Task instructions: Report how many lines in the records hold the string "shRecv"; give the number and nothing else.

(Dataset records)
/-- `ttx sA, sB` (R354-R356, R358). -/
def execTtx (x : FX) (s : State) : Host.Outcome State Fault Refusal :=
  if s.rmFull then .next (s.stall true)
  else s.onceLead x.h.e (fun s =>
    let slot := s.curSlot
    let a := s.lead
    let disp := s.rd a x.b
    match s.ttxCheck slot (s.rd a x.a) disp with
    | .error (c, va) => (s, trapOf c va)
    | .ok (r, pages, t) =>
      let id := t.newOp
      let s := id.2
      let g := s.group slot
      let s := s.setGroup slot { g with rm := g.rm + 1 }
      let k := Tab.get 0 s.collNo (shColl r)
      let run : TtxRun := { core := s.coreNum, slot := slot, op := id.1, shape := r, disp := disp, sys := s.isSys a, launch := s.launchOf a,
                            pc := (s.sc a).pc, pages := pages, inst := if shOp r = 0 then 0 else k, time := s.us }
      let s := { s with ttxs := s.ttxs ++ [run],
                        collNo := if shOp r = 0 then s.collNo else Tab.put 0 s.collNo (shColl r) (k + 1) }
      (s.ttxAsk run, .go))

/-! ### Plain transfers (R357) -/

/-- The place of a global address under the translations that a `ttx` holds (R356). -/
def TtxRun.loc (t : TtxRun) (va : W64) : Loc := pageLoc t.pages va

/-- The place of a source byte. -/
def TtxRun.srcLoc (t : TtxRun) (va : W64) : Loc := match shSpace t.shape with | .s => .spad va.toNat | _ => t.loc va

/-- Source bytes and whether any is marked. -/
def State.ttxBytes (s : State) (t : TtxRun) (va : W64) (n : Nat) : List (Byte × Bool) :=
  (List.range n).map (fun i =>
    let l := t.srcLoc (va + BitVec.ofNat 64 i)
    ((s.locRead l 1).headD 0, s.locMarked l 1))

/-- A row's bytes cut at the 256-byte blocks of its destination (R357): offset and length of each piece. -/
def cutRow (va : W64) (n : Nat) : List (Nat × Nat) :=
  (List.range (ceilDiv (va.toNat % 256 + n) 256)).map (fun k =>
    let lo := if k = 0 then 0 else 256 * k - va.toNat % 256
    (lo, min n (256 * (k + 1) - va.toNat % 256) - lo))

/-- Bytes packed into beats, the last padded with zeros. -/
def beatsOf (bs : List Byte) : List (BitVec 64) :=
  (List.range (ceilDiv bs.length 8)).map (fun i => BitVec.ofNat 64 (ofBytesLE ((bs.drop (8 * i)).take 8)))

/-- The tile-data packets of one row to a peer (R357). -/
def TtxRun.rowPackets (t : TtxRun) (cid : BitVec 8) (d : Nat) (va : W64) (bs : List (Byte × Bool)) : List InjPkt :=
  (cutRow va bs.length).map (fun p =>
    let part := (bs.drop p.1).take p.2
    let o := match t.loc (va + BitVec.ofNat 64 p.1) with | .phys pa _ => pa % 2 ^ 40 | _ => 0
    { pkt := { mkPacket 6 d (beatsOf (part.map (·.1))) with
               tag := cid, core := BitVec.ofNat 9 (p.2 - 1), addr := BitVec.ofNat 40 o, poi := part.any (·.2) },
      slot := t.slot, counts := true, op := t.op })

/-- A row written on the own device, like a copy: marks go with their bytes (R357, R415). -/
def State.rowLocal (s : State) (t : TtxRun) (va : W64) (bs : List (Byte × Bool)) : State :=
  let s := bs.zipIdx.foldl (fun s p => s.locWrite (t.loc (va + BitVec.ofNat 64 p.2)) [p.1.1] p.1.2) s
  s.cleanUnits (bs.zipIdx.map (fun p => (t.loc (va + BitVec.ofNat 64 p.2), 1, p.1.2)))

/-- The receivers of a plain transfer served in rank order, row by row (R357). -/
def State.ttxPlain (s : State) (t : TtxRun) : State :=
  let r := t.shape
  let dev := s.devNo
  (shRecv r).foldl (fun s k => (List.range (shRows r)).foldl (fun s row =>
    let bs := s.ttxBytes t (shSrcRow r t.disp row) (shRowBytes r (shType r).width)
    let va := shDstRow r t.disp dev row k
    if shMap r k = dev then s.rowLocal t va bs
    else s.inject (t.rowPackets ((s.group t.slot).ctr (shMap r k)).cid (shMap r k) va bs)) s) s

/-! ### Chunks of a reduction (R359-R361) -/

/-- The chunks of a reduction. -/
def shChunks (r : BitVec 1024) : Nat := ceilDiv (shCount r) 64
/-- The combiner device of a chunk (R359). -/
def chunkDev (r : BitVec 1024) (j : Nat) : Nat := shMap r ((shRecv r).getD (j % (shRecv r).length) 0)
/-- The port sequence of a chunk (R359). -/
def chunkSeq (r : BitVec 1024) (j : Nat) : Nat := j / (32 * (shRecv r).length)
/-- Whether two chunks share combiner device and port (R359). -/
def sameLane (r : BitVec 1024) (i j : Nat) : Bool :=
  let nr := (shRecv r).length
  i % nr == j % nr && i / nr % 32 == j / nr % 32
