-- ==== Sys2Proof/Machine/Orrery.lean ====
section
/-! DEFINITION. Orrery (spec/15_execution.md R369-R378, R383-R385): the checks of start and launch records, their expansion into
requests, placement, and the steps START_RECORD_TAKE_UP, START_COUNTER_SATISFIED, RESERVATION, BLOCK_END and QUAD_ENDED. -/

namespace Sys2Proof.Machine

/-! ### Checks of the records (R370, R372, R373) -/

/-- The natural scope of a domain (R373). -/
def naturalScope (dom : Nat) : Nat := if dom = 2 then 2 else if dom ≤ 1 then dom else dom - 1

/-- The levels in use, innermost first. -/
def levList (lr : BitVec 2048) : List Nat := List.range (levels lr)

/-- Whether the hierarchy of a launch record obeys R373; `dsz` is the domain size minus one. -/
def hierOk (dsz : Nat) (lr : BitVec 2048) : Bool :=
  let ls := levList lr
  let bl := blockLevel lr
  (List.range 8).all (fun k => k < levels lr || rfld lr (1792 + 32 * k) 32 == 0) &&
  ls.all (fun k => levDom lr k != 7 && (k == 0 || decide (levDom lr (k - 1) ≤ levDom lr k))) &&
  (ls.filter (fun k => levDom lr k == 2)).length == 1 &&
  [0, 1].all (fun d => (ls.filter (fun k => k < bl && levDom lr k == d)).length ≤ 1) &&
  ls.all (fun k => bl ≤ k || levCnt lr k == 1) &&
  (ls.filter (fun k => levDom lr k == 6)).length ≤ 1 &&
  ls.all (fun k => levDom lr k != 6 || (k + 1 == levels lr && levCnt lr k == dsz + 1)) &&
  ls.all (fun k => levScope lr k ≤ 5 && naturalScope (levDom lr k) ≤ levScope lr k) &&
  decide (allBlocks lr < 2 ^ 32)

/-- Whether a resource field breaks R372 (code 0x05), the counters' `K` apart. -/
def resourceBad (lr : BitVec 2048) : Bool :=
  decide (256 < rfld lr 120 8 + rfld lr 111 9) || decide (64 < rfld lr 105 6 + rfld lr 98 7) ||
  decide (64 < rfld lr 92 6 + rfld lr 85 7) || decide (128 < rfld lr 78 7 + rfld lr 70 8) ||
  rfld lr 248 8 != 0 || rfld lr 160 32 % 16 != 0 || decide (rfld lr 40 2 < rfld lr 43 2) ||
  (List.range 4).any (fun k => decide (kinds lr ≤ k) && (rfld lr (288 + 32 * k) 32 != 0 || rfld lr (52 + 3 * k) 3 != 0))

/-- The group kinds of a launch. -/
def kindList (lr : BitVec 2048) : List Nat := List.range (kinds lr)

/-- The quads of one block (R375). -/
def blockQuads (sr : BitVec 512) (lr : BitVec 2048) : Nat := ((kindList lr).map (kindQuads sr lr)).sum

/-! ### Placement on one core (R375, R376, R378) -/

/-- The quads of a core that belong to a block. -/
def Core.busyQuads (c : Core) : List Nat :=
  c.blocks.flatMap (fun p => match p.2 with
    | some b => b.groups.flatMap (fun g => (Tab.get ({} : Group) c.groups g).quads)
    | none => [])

Problem solution: 4